I pointed out that Google News recently was carrying a news headline that had been hacked, it carried an anti-US anti-Israel message. In that case, Google had not verified the content, it was corrupted, and that corrupted trust in Google.

In the brave new world of web applications and mashups, verifying that content comes from where it says it does will be absolutely critical. But how will that be done?

Mr Boloker said that feeds could be signed with security certificates but he also acknowledged that even Microsoft has had problems with security certificates.

Trust will come from long standing relations, contracts, and also using security technologies, said Mr Boloker. "It will come from your relationships with your vendors and an established history of trust. You will assign different levels of trust to a feed. And trust will be offered as yet another service."
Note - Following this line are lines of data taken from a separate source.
-- ==== Sys2Proof/Laws/State.lean ====
section
/-! SUPPORT. One lemma per field and update of the state, and per update and way of looking at it, each true by rfl.  No later
proof unfolds a record update. -/

namespace Sys2Proof.Machine.State

/-! ### setReg -/

@[simp] theorem setReg_params (s : State) (r : RegIdx) (v : Word) : (s.setReg r v).params = s.params := rfl
@[simp] theorem setReg_regs (s : State) (r : RegIdx) (v : Word) : (s.setReg r v).regs = writeRegs s.regs r v := rfl
@[simp] theorem setReg_pc (s : State) (r : RegIdx) (v : Word) : (s.setReg r v).pc = s.pc := rfl
@[simp] theorem setReg_mem (s : State) (r : RegIdx) (v : Word) : (s.setReg r v).mem = s.mem := rfl
@[simp] theorem setReg_paused (s : State) (r : RegIdx) (v : Word) : (s.setReg r v).paused = s.paused := rfl
@[simp] theorem setReg_stepReq (s : State) (r : RegIdx) (v : Word) : (s.setReg r v).stepReq = s.stepReq := rfl
@[simp] theorem setReg_ecallPending (s : State) (r : RegIdx) (v : Word) : (s.setReg r v).ecallPending = s.ecallPending := rfl
@[simp] theorem setReg_exited (s : State) (r : RegIdx) (v : Word) : (s.setReg r v).exited = s.exited := rfl
@[simp] theorem setReg_haltReason (s : State) (r : RegIdx) (v : Word) : (s.setReg r v).haltReason = s.haltReason := rfl
@[simp] theorem setReg_trace (s : State) (r : RegIdx) (v : Word) : (s.setReg r v).trace = s.trace := rfl
@[simp] theorem setReg_diag (s : State) (r : RegIdx) (v : Word) : (s.setReg r v).diag = s.diag := rfl
@[simp] theorem setReg_led (s : State) (r : RegIdx) (v : Word) : (s.setReg r v).led = s.led := rfl
@[simp] theorem setReg_buttons (s : State) (r : RegIdx) (v : Word) : (s.setReg r v).buttons = s.buttons := rfl
@[simp] theorem setReg_switches (s : State) (r : RegIdx) (v : Word) : (s.setReg r v).switches = s.switches := rfl
@[simp] theorem setReg_images (s : State) (r : RegIdx) (v : Word) : (s.setReg r v).images = s.images := rfl
@[simp] theorem setReg_resetCount (s : State) (r : RegIdx) (v : Word) : (s.setReg r v).resetCount = s.resetCount := rfl
@[simp] theorem setReg_freeSwitches (s : State) (r : RegIdx) (v : Word) : (s.setReg r v).freeSwitches = s.freeSwitches := rfl
@[simp] theorem setReg_freeButtons (s : State) (r : RegIdx) (v : Word) : (s.setReg r v).freeButtons = s.freeButtons := rfl

/-! ### setPc -/

@[simp] theorem setPc_params (s : State) (p : Word) : (s.setPc p).params = s.params := rfl
@[simp] theorem setPc_regs (s : State) (p : Word) : (s.setPc p).regs = s.regs := rfl
@[simp] theorem setPc_pc (s : State) (p : Word) : (s.setPc p).pc = p := rfl
@[simp] theorem setPc_mem (s : State) (p : Word) : (s.setPc p).mem = s.mem := rfl
@[simp] theorem setPc_paused (s : State) (p : Word) : (s.setPc p).paused = s.paused := rfl
@[simp] theorem setPc_stepReq (s : State) (p : Word) : (s.setPc p).stepReq = s.stepReq := rfl
@[simp] theorem setPc_ecallPending (s : State) (p : Word) : (s.setPc p).ecallPending = s.ecallPending := rfl
@[simp] theorem setPc_exited (s : State) (p : Word) : (s.setPc p).exited = s.exited := rfl
@[simp] theorem setPc_haltReason (s : State) (p : Word) : (s.setPc p).haltReason = s.haltReason := rfl
@[simp] theorem setPc_trace (s : State) (p : Word) : (s.setPc p).trace = s.trace := rfl
@[simp] theorem setPc_diag (s : State) (p : Word) : (s.setPc p).diag = s.diag := rfl
@[simp] theorem setPc_led (s : State) (p : Word) : (s.setPc p).led = s.led := rfl
@[simp] theorem setPc_buttons (s : State) (p : Word) : (s.setPc p).buttons = s.buttons := rfl
@[simp] theorem setPc_switches (s : State) (p : Word) : (s.setPc p).switches = s.switches := rfl
@[simp] theorem setPc_images (s : State) (p : Word) : (s.setPc p).images = s.images := rfl
@[simp] theorem setPc_resetCount (s : State) (p : Word) : (s.setPc p).resetCount = s.resetCount := rfl
@[simp] theorem setPc_freeSwitches (s : State) (p : Word) : (s.setPc p).freeSwitches = s.freeSwitches := rfl
@[simp] theorem setPc_freeButtons (s : State) (p : Word) : (s.setPc p).freeButtons = s.freeButtons := rfl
In my post yesterday i mentioned credibility in delivering content to enterprise workers- it is the same trust that Mr Boloker mentions above. One that enterprise customers are willing to pay a premium to ensure. And these trusted sources do not only have to come from main stream media they will come from 'trusted' blog networks like those that are syndicating bloggers and bloggers whose credibility has been built through trusted engagement with their readers and peers.